FRANK W. WILSON, District Judge.

In this habeas corpus proceeding the petitioner, Paul Keener, attacks the legality of his present confinement in the Tennessee State Penitentiary under a conviction and sentence for second degree murder, the conviction having occurred in the Circuit Court for Marion County, Tennessee. The petitioner was indicted upon June 7, 1965, in the Circuit Court for Marion County, Tennessee, for murder in the first degree in connection with the fatal shooting of one Robert O’Leary. The shooting was alleged to have occurred on May 9, 1965. Upon a plea of not guilty the petitioner was tried before a jury upon July 30, 1965, and found guilty of murder in the first degree. A sentence of 20 years was imposed. This conviction was appealed to the Tennessee Supreme Court and the sentence was modified by that Court on October 17, 1966, to murder in the second degree, with punishment being fixed at the minimum term of ten years. As thus modified, the conviction was affirmed. Thereafter the petitioner filed a petition for habeas corpus in the First Circuit Court for Davidson County, Tennessee, on January 17, 1967. As provided by Tennessee law, the habeas corpus proceeding was transferred to the Circuit Court for Marion County, Tennessee, wherein the conviction had occurred. The trial court entered an opinion denying the petition without a hearing. On appeal the Tennessee Supreme Court adopted the opinion of the trial court and affirmed the dismissal of the habeas corpus petition upon October 20, 1967.

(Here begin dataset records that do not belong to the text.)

-- ==== Sys2Proof/Machine/Records.lean ====
section
/-!
DEFINITION. The operator records (16: R373–R404) and what the Docent does between them: reading TAIL, placing tiles, pinning
leases, escalating drains, the watchdog (R406).
-/

namespace Sys2Proof.Machine

def fwSLLATE : W32 := 0xC0303001#32
def fwSLSYNC : W32 := 0xC0303002#32

/-! ### Memory as the Docent reaches it (R376) -/

/-- Bytes of the partition's global space; a pointer outside the global regions lies outside its region's bounds. -/
def docGet (s : State) (d p : Nat) (a : W64) (n : Nat) : Except W32 (List Byte) :=
  if globalRegion a then globalBytes s (partCtx s d p) .load a n else .error fwRGNBND
def docPut (s : State) (d p : Nat) (a : W64) (bs : List Byte) : Except W32 State :=
  if globalRegion a then globalPut s (partCtx s d p) a bs else .error fwRGNBND

/-! ### Reading the queue (R373, R374) -/

/-- QUEUE_TAIL_WAKE: TAIL read, and QOVF where it runs ahead of HEAD by more than the ring. -/
def tailWake (s : State) (d q : Nat) : State :=
  let x := s.queue d q
  if !qRun x || !dctlEn (s.die d) then s
  else match docGet s d (qPart x) x.base 4 with
    | .error f => stopQueue s d q f x.next
    | .ok bs =>
      let t : W32 := BitVec.ofNat 32 (natOf bs)
      if (t - x.head).toNat > qSize x then stopQueue (s.modQueue d q (fun y => { y with tail := t })) d q fwQOVF t
      else s.modQueue d q (fun y => { y with tail := t })
def execQueueTailWake (d q : Nat) (s : State) : Host.Outcome State Fault Refusal := next (tailWake s d q)

/-- Address of a queue's record n, and its bytes as memory holds them (R373). -/
def recAddr (x : Queue) (n : W32) : W64 := x.base + BitVec.ofNat 64 (0x100 + 32 * (n.toNat % qSize x))
def readRec (s : State) (d q : Nat) (n : W32) : Except W32 (BitVec 256) :=
  let x := s.queue d q
  match docGet s d (qPart x) (recAddr x n) 32 with
  | .ok bs => .ok (BitVec.ofNat 256 (natOf bs))
  | .error f => .error f

/-! ### Launch (R375–R378, R459) -/

/-- Whether the record a step names is the one its queue launches next, and the queue launches at all. -/
def launchable (s : State) : Bool :=
  let x := s.queue s.cur.die s.cur.queue
  qRun x && dctlEn (s.die s.cur.die) && x.drain.isNone && x.next = s.cur.recn && x.next != x.tail
  && (match x.hold with | some h => h != x.next.setWidth 16 | none => true)

/-- R375: the kinds that only a queue with PRIVQ carries. -/
def privKind : Instr → Bool
  | .adoptRecord _ | .resume .. | .partw .. | .slice .. | .haltq .. => true
  | .lease _ _ _ part _ _ => part
  | _ => false

/-- Every launched record has completed, an active LOOP around the record apart (R376, R377). -/
def allDone (x : Queue) : Bool :=
  x.recs.all (fun r => r.done || (match r.ins with | .loopRecord .. => x.loop.isSome | _ => false))

/-- R397: the record of a body, by its place in it: only its last is a LOOPEND, and none is a LOOP. -/
def bodyBad (s : State) (d q : Nat) (n : W32) (k : Nat) : Bool :=
  (upTo k).any (fun i => match readRec s d q (n + BitVec.ofNat 32 (i + 1)) with
    | .error _ => true
    | .ok w =>
      let kind := (w.extractLsb' 0 4).toNat
      kind = 5 || (kind = 6) != (i + 1 = k))

/-- What R375, R381 and R397 refuse of a record, its sequence number and privilege apart. -/
def recordFault (s : State) (i : Instr) : Bool :=
  let q := s.cur.queue
  i.recordBad
  || (match i with
    | .job _ _ _ _ p | .cjob _ _ _ _ p => (p.evon || p.evarm) && evBad s p.event
    | .waitev _ e | .sigev _ _ e _ => evBad s e
    | .resume _ _ _ _ _ e on => on && evBad s e
    | .haltq _ t _ _ => t.toNat = q
    | .loopRecord _ n _ _ _ _ _ _ => n.toNat ≥ qSize (s.queue s.cur.die q) || (s.queue s.cur.die q).loop.isSome
    | .loopend _ => (match (s.queue s.cur.die q).loop with
      | some l => l.recn + BitVec.ofNat 32 l.body != s.cur.recn
      | none => true)
    | _ => false)

/-- A record at the front of its queue: the checks of R375 in their order, then R377's barrier, then `body`, which answers the
state unchanged while the kind's own launch conditions do not hold. -/
def launch (i : Instr) (h : RecHdr) (s : State) (body : Nat → Nat → W32 → State → State) : State :=
  let d := s.cur.die
  let q := s.cur.queue
  let n := s.cur.recn
  if !launchable s then s
  else if h.seq != n.setWidth 16 then stopQueue s d q fwOPSEQ n
  else if privKind i && !qPriv (s.queue d q) then stopQueue s d q fwOPPRIV n
  else if recordFault s i then stopQueue s d q fwOPBAD n
  else if h.b && !allDone (s.queue d q) then s
  else body d q n s

/-- The record stands among the launched ones. -/
def standRec (s : State) (d q : Nat) (n : W32) (i : Instr) : State :=
  s.modQueue d q (fun x => { x with next := n + 1#32, await := none, recs := x.recs ++ [⟨n, i, false, 0#32, false, 0, [], 0, 0#16, [], 0#8, none⟩] })
/-- The record launches and completes in one step. -/
def doneRec (s : State) (d q : Nat) (n : W32) (i : Instr) (status : W32) (failed : Bool) : State :=
  completeRec (standRec s d q n i) d q n status failed
/-- A record whose effect answers a state or a fault word. -/
def doneWith (d q : Nat) (n : W32) (i : Instr) (s : State) (r : Except W32 State) : State :=
  match r with
  | .ok t => doneRec t d q n i 0#32 false
  | .error f => doneRec s d q n i f true
/-- A kind that waits for every earlier record of its queue. -/
def whenDone (body : Nat → Nat → W32 → State → State) (d q : Nat) (n : W32) (s : State) : State :=
  if allDone (s.queue d q) then body d q n s else s

def execNopRecord (h : RecHdr) (s : State) : Host.Outcome State Fault Refusal :=
  next (launch (.nopRecord h) h s fun d q n s => doneRec s d q n (.nopRecord h) 0#32 false)

def execSigev (h : RecHdr) (op : EvOp) (event n : W32) (s : State) : Host.Outcome State Fault Refusal :=
  next (launch (.sigev h op event n) h s fun d q k s =>
    let (lost, s) := catTry s event (EvOp.cat op) n
    doneRec s d q k (.sigev h op event n) (if lost then fwFABDOWN else 0#32) lost)

/-- R376: P2 and the timebase in one store of 16 bytes. -/
def execMark (h : RecHdr) (addr value : W64) (s : State) : Host.Outcome State Fault Refusal :=
  next (launch (.mark h addr value) h s fun d q n s =>
    doneWith d q n (.mark h addr value) s
      (docPut s d (qPart (s.queue d q)) addr (bytesOf 8 value.toNat ++ bytesOf 8 s.time.toNat)))

/-- R376, R382: the WAITEV at a queue's head is a waiter of its event until it is reached; a FAIL bit fails it. -/
def waitevBody (h : RecHdr) (e : W32) (d q : Nat) (n : W32) (s : State) : State :=
  let out (fail : Bool) : State := doneRec s d q n (.waitev h e) (if fail then fwEVFAIL else 0#32) fail
  match (s.queue d q).await with
  | some (_, some fail) => out fail
  | _ =>
    if evAcc e = s.ownAcc then
      if (s.evSlotOf e).reached then out (s.evSlotOf e).fail
      else s.modQueue d q (fun x => { x with await := some (e, none) })
    else if (s.queue d q).await.isSome then s
    else (sendWatch s e).modQueue d q (fun x => { x with await := some (e, none) })
def execWaitev (h : RecHdr) (event : W32) (s : State) : Host.Outcome State Fault Refusal :=
  next (launch (.waitev h event) h s (waitevBody h event))

/-- R398, R432. -/
def execAdoptRecord (h : RecHdr) (s : State) : Host.Outcome State Fault Refusal :=
  next (launch (.adoptRecord h) h s (whenDone fun d q n s =>
    doneRec (adoptStep s (qPart (s.queue d q))) d q n (.adoptRecord h) 0#32 false))

/-! ### Leases (R387–R390) -/

/-- R387: the lease joins its set at launch; it completes when its pages are pinned. -/
def execLease (h : RecHdr) (r w part : Bool) (base len : W64) (s : State) : Host.Outcome State Fault Refusal :=
  next (launch (.lease h r w part base len) h s fun d q n s =>
    let i : Instr := .lease h r w part base len
    let p := qPart (s.queue d q)
    let l : Lease := ⟨base, len, r, w⟩
    if part then
      if (Tbl.get [] p (s.die d).pleases).length ≥ 64 then doneRec s d q n i fwLEASEFULL true
      else (standRec s d q n i).modDie d (fun x => { x with pleases := Tbl.put p (Tbl.get [] p x.pleases ++ [l]) x.pleases })
    else if (s.queue d q).leases.length ≥ 32 then doneRec s d q n i fwLEASEFULL true
    else (standRec s d q n i).modQueue d q (fun x => { x with leases := x.leases ++ [l] }))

In the meantime, the petitioner had filed two previous petitions for habeas corpus in this court, one being filed on April 3, 1967, and being entitled “Paul Keener v. C. Murray Henderson, Warden,” Civil Docket No. 4956, and the other being filed upon August 2, 1967, and being entitled “Paul Keener v. State of Tennessee,” Civil Docket No. 5036. Each of these petitions was dismissed by this Court as having been prematurely filed while similar proceedings were pending in the state courts. Following the action of the Tennessee Supreme Court in denying the petition for habeas corpus, the present petition was filed in this court upon November 3, 1967. The petition proceeded to issue in due course and an evidentiary hearing was held upon all issues upon January 10, 1968. This opinion will constitute the findings of fact and conclusions of law of the Court upon the entire record in this cause, which includes the record both upon the *967criminal trial of the petitioner in the state court and upon the habeas corpus proceedings in the state court, as well as the testimony of eight witnesses received at the time of the evidentiary hearing, including the petitioner, his attorney, the state trial judge, the state prosecuting attorney, and other witnesses.

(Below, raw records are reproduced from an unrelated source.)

/-! ## Jobs, sleep, halts and images (12) -/

/-- R44, R59–R61, R298, R299, R302–R307, R311: the life of a job. A team that waits takes the oldest record it may: its groups start at
the entry at user level with the argument and the tile, or the job ends with JOBHDR where its header is refused. A job that ends
leaves its report, and its threads stop; the report is made once every access has performed, and the groups start in the idle code. A halt
keeps every thread at its instruction; a save begins with a free image slot and, once the team's accesses have finished, writes the image,
whose size and CRC the header holds, and leaves the team Idle, its image in halt order among the queue's. A core sleeps
where nothing of it is outstanding; its waking sweep finds nothing, or takes the core out of use. -/
def Obligations.JobLife : Prop :=
  (∀ (s : State) (tid : Nat), (∀ ix, takesRec s tid = some ix → ∃ r, (s.core (tid / 8)).jobs[ix]? = some r
      ∧ (r.anyteam = true ∨ r.team = tid % 8) ∧ (s.team tid).st = .idle ∧ (s.team tid).job = none
      ∧ (∀ r' ∈ (s.core (tid / 8)).jobs.take ix, r'.anyteam = false ∧ r'.team ≠ tid % 8)
      ∧ ∀ g ∈ s.groupsOf tid, ∀ l, (s.group g).fmask.getLsbD l = true → ∃ o, ((s.group g).thread l).wait = some (.hpopJ o))
    ∧ (takesRec s tid = none → exec (.jobLaunch tid) s = .next s))
  ∧ (∀ (s : State) (tid ix : Nat) (r : JobRec), takesRec s tid = some ix → (s.core (tid / 8)).jobs[ix]? = some r →
    let u := s.modCore (tid / 8) fun c => { c with jobs := delNth ix c.jobs }
    (jobHeader u (tid / 8) r = none → ∃ h, exec (.jobLaunch tid) s =
      .next (endJob (u.modTeam tid fun t => { t with job := some ⟨r, h, stackbOf u tid⟩ }) tid 0x80505005#32 true))
    ∧ ∀ h, jobHeader u (tid / 8) r = some h →
      let t := joinHalt (launchJob u tid ⟨r, h, stackbOf u tid⟩) tid
      dbgNames t tid r = false → exec (.jobLaunch tid) s = .next t)
  ∧ (∀ (s : State) (tid : Nat),
    ((∀ t ∈ jobTeams s tid, (s.team t).stopWhy = 0) → joinHalt s tid = s)
    ∧ ((∃ t ∈ jobTeams s tid, (s.team t).stopWhy ≠ 0) →
      ((joinHalt s tid).team tid).stopWhy ≠ 0 ∧ { ((joinHalt s tid).team tid) with stopWhy := (s.team tid).stopWhy } = s.team tid
      ∧ ∀ t, t ≠ tid → (joinHalt s tid).team t = s.team t))
  ∧ (∀ (s : State) (tid : Nat) (j : Job), j.r.member = none →
    let n := (s.groupsOf tid).length
    ((s.capacity (tid / 8) : Int) < j.hdr.xbase * n →
      launchJob s tid j = endJob (s.modTeam tid fun t => { t with job := some j }) tid 0x21202003#32 true)
    ∧ (j.hdr.xbase = 0 → 0 ≤ s.capacity (tid / 8) → 2 ≤ j.hdr.ucount →
      let u := if j.r.jacc = (s.core (tid / 8)).lastAcc then s else l1Invalidate s (tid / 8) true true
      let t := launchJob s tid j
      (t.team tid).st = .run ∧ (t.team tid).job = some j ∧ (t.team tid).posted = [] ∧ (t.team tid).ovf = []
      ∧ (t.core (tid / 8)).lastAcc = j.r.jacc
      ∧ (∀ g ∈ s.groupsOf tid,
        let x := t.group g
        x.live = true ∧ x.fmask = 0xFFFFFFFF#32 ∧ x.xblk = 0 ∧ x.aft = j.hdr.aft ∧ x.tlanes = 0#32 ∧ x.bcount = (u.group g).bcount
        ∧ (∀ k, x.ureg k = if k = 0 then j.r.arg else if k = 1 then j.r.tile.setWidth 64 else 0#64) ∧ (∀ l k, x.vreg l k = 0#32)
        ∧ ∀ l, l < 32 →
          let old := (u.group g).thread l
          x.thread l = { Thread.zero with pc := j.r.entry, priv := .user, tcause := old.tcause, tpc := old.tpc, taddr := old.taddr })
      ∧ (∀ g, g ∉ s.groupsOf tid → t.group g = u.group g)
      ∧ (t.core (tid / 8)).sp = (u.core (tid / 8)).sp ∧ (t.core (tid / 8)).tiles = (u.core (tid / 8)).tiles
      ∧ (t.core (tid / 8)).tmpl = (u.core (tid / 8)).tmpl))
  ∧ (∀ (s : State) (tid : Nat) (status : W32) (failed : Bool) (j : Job), (s.team tid).job = some j → j.r.member = none →
    let t := endJob s tid status failed
    let d := dieOf (tid / 8)
    (t.team tid).st = .idle ∧ (t.team tid).job = none
    ∧ (t.die d).reports = (s.die d).reports ++ [⟨tid / 8, tid % 8, j.r, status, failed,
      (s.groupsOf tid).flatMap fun g => (s.group g).sts.map (fun r => (g, r))
        ++ ((s.group g).lds.filter fun r => isAtomic r.ins && !r.todo.isEmpty).map fun r => (g, ⟨r.seq, r.ins, r.todo, true⟩),
      (s.groupsOf tid).flatMap fun g => (s.group g).cps.map fun r => (g, r)⟩]
    ∧ (∀ g ∈ s.groupsOf tid,
      let x := s.group g
      { (t.group g) with threads := x.threads } = { x with fmask := 0#32, tlanes := 0#32, xblk := 0, lds := [], sts := [], cps := [] }
      ∧ ∀ l, (t.group g).thread l = if x.fmask.getLsbD l then { (x.thread l) with wait := none } else x.thread l)
    ∧ (∀ g, g ∉ s.groupsOf tid → t.group g = s.group g)
    ∧ (∀ c, (t.core c).sp = (s.core c).sp ∧ (t.core c).tiles = (s.core c).tiles ∧ (t.core c).tmpl = (s.core c).tmpl)
    ∧ t.mem = s.mem ∧ t.stk = s.stk)
  ∧ (∀ (s : State) (tid : Nat), (s.team tid).job = none → (s.team tid).launching = none →
    (∀ g ∈ s.groupsOf tid, (s.group g).live = true ∧ (s.group g).fmask = 0#32) →
    (∀ g ∈ s.groupsOf tid, fitsPool (s.core (tid / 8)).pword (g % 32) = true →
      (restartEnded s tid).group g = startGroup (s.group g) (Config.idlePc (s.pnum (tid / 8))) .sup 0 false)
    ∧ ∀ g, g ∉ s.groupsOf tid → (restartEnded s tid).group g = s.group g)
  ∧ (∀ (s : State) (d n : Nat) (r : Report), d < 4 → (s.die d).reports[n]? = some r → r.job.member = none →
    let quiet := r.cps = [] ∧ (∀ c ∈ s.cores, ∀ x ∈ c.2.copies, x.job ≠ some r.job)
      ∧ ∀ c ∈ s.cores, ∀ e ∈ c.2.mseq, e.old = 0 ∨ cidOf e.gid ≠ r.cid ∨ (s.posOf e.gid).1 ≠ r.team
    (¬quiet → exec (.jobCompletionReport (d + 4 * n)) s = .next s)
    ∧ (quiet → (∀ m y, m ≠ n → (s.die d).reports[m]? = some y → y ≠ r) →
      let t := (restartEnded (finishStores s r) (8 * r.cid + r.team)).modDie d fun x => { x with reports := x.reports.filter fun y => y ≠ r }
      exec (.jobCompletionReport (d + 4 * n)) s = .next (dbgTurn (docentTurn (prunePins (settleJob t r.job r.status r.failed) d) d))))
  ∧ (∀ (s : State) (r : JobRec) (status : W32) (failed : Bool), r.resumed = none → s.recOf r.die r.queue r.recn = none →
    let e := if r.evtile then r.event.extractLsb' 16 16 ++ (r.event.extractLsb' 0 16 + r.tile.extractLsb' 0 16) else r.event
    (r.evon = false → settleJob s r status failed = s)
    ∧ (r.evon = true → evAcc e = s.ownAcc → settleJob s r status failed = slotStep s e (if failed then .fail else .add) 1#32))
  ∧ (∀ (s : State) (c : Nat),
    (mayDoze s c = true → (s.core c).mseq = [] ∧ (s.core c).copies = [] ∧ (s.core c).jobs = []
      ∧ ∀ g, 32 * c ≤ g → g < 32 * c + 32 → (s.group g).live = true → (s.group g).lds = [] ∧ (s.group g).sts = [] ∧ (s.group g).cps = []
        ∧ ∀ l, (s.group g).fmask.getLsbD l = true → ∃ o, ((s.group g).thread l).wait = some (.hpop o) ∨ ((s.group g).thread l).wait = some (.hpopJ o))
    ∧ exec (.coreSleep c) s = .next (if mayDoze s c then s.modCore c fun x => { x with asleep := true } else s)
    ∧ (∀ errors, (s.core c).asleep = false → exec (.coreWake c errors) s = .next s)
    ∧ ((s.core c).asleep = true → exec (.coreWake c []) s = .next (s.modCore c fun x => { x with asleep := false }))
    ∧ ∀ bank row more, (s.core c).asleep = true → (s.core c).jobs = [] → ∃ t, exec (.coreWake c ((bank, row) :: more)) s = .next t
      ∧ (t.core c).dead = true ∧ (t.core c).asleep = false
      ∧ (t.die (dieOf c)).errlog = (s.die (dieOf c)).errlog ++ [(0x40404001#32, coreSite s c,
        BitVec.ofNat 64 (bank.toNat + 4 * row.toNat + 65536 * min 0xFFFF more.length))])
  ∧ (∀ (s : State) (tid : Nat),
    let x := s.team tid
    let u := matHalt s tid
    (x.st ≠ .run ∨ x.stopWhy = 0 ∨ x.job = none → exec (.haltRequest tid) s = .next s)
    ∧ (x.st = .run → x.stopWhy ≠ 0 → x.job ≠ none → ∃ t, exec (.haltRequest tid) s = .next t
      ∧ t.team tid = { u.team tid with st := .halted, haltNo := u.fresh } ∧ t.fresh = u.fresh + 1
      ∧ (∀ g ∈ s.groupsOf tid, ThreadsAfter (u.group g) (fun l => { (u.group g).thread l with wait := none }) (t.group g))
      ∧ (∀ g, g ∉ s.groupsOf tid → t.group g = u.group g) ∧ t.mem = u.mem ∧ t.stk = u.stk
      ∧ ∀ c, (t.core c).mseq = (u.core c).mseq ∧ (t.core c).tiles = (u.core c).tiles ∧ (t.core c).sp = (u.core c).sp))
  ∧ (∀ (s : State) (tid : Nat) (lost : Bool) (j : Job), (s.team tid).job = some j → j.r.member = none →
    let p := s.pnum (tid / 8)
    let x := s.part p
    let free := (List.range x.saven.toNat).filter fun k => !x.saves.contains k
    (free = [] → exec (.checkpointSave tid lost) s = .next s)
    ∧ (free ≠ [] → (s.team tid).st = .halted → exec (.checkpointSave tid lost) s = .next (s.modTeam tid fun y => { y with st := .saving }))
    ∧ ((s.team tid).st ≠ .halted → saveReady s tid = false → exec (.checkpointSave tid lost) s = .next s)
    ∧ ∀ k more, saveReady s tid = true → free = k :: more →
      let a := x.savebase + BitVec.ofNat 64 (x.savesz.toNat * k)
      let bad := lost || imagePois s tid j.hdr
      let u := l1WriteBack s (tid / 8) true true
      let why := (s.team tid).stopWhy
      ∀ v, globalPut u (partCtx u (dieOf (tid / 8)) p) a (imageBytes u tid j ((if why = 2 then 2 else 0) + if bad then 4 else 0)) = .ok v →
        (bad = true → exec (.checkpointSave tid lost) s = .next (dbgTurn (endJob v tid 0x40505001#32 true)))
        ∧ (bad = false → why = 1 →
          let h : Held := ⟨[k], [a], [j], [tid / 8], (v.groupsOf tid).length, tid % 8, 1, (v.team tid).stopEv, false, p,
            (v.core (tid / 8)).pword, (v.team tid).haltNo⟩
          let w := leaveSaved v tid
          exec (.checkpointSave tid lost) s = .next (docentTurn (dbgTurn
            ((w.setPart p { (w.part p) with saves := k :: (w.part p).saves }).modQueue j.r.die j.r.queue
              fun q => { q with resume := insHeld h q.resume })) j.r.die)))
  ∧ (∀ (h : Held) (l : List Held), l.Pairwise (fun a b => a.ord ≤ b.ord) →
    (insHeld h l).Pairwise (fun a b => a.ord ≤ b.ord) ∧ (insHeld h l).Perm (h :: l))
  ∧ ∀ (s : State) (tid : Nat) (j : Job) (flags : Nat), (s.groupsOf tid).length < 256 → j.hdr.acct ≤ 32 → j.hdr.scratch ≤ 2 ^ 21 →
    (teamEntries s tid).length ≤ 16 → (∀ g ∈ s.groupsOf tid, (s.group g).xblk ≤ 6 ∧ ∀ l, ((s.group g).thread l).loops.length ≤ 2) →
    let bs := imageBytes s tid j flags
    bs.take 8 = [0x48#8, 0x58#8, 0x43#8, 0x50#8, 0x01#8, 0x00#8, 0x00#8, 0x01#8]
    ∧ field bs 8 4 = bs.length ∧ bs.length % 128 = 0
    ∧ field bs 0x0C 4 = (crc32c (bs.take 12 ++ List.replicate 4 0#8 ++ bs.drop 16)).toNat
    ∧ field bs 0x10 8 = j.r.entry.toNat ∧ field bs 0x18 4 = (s.core (tid / 8)).pword.toNat ∧ field bs 0x1D 1 = (s.groupsOf tid).length
    ∧ field bs 0x24 4 = j.r.jacc.toNat ∧ field bs 0x28 8 = (s.team tid).lbase.toNat ∧ field bs 0x50 4 = 0x100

The contentions of the petitioner in his original petition as filed in this proceedings were (1) that the verdict was contrary to the law and evidence, (2) that the verdict was contrary to the weight of the evidence, (3) that there was no evidence in support of the verdict, (4) that there was no competent evidence of intent to commit murder, (5) that state officials failed to execute process upon witnesses subpoenaed by the petitioner and the petitioner was denied a continuance and forced to trial in the absence of material witnesses, all in violation of his constitutional rights, (6) that the trial court erred in failing to suppress evidence of a prior shooting, (7) that the petitioner was arrested and placed in jail for a period of five days without being taken before a committing magistrate and interrogated during this time without the advice or assistance of counsel, all in violation of his constitutional rights, and (8) that error was committed in admitting an alleged inflammatory argument on the part of the prosecuting attorney. Subsequent to the answer of the respondent being filed, the petitioner, by stipulation, was allowed to amend his petition to aver the following grounds as a basis of the present petition: (1) that petitioner was denied effective assistance of counsel during police interrogation, (2) that the petitioner was interrogated upon his arrest without having been duly advised of his constitutional rights, (3) that the petitioner was held in jail for an unreasonable period of time before being informed of the accusation against him and without being permitted to confer with an attorney, (4) that the state failed to disclose exculpatory evidence of a witness, D. S. Bracken, (5) that the attitude of the trial court precluded a fair trial, (6) that the petitioner, although indigent, was denied counsel upon appeal, (7) that the petitioner was denied a proper transcript, and (8) that improper and inflammatory evidence was admitted upon the criminal trial.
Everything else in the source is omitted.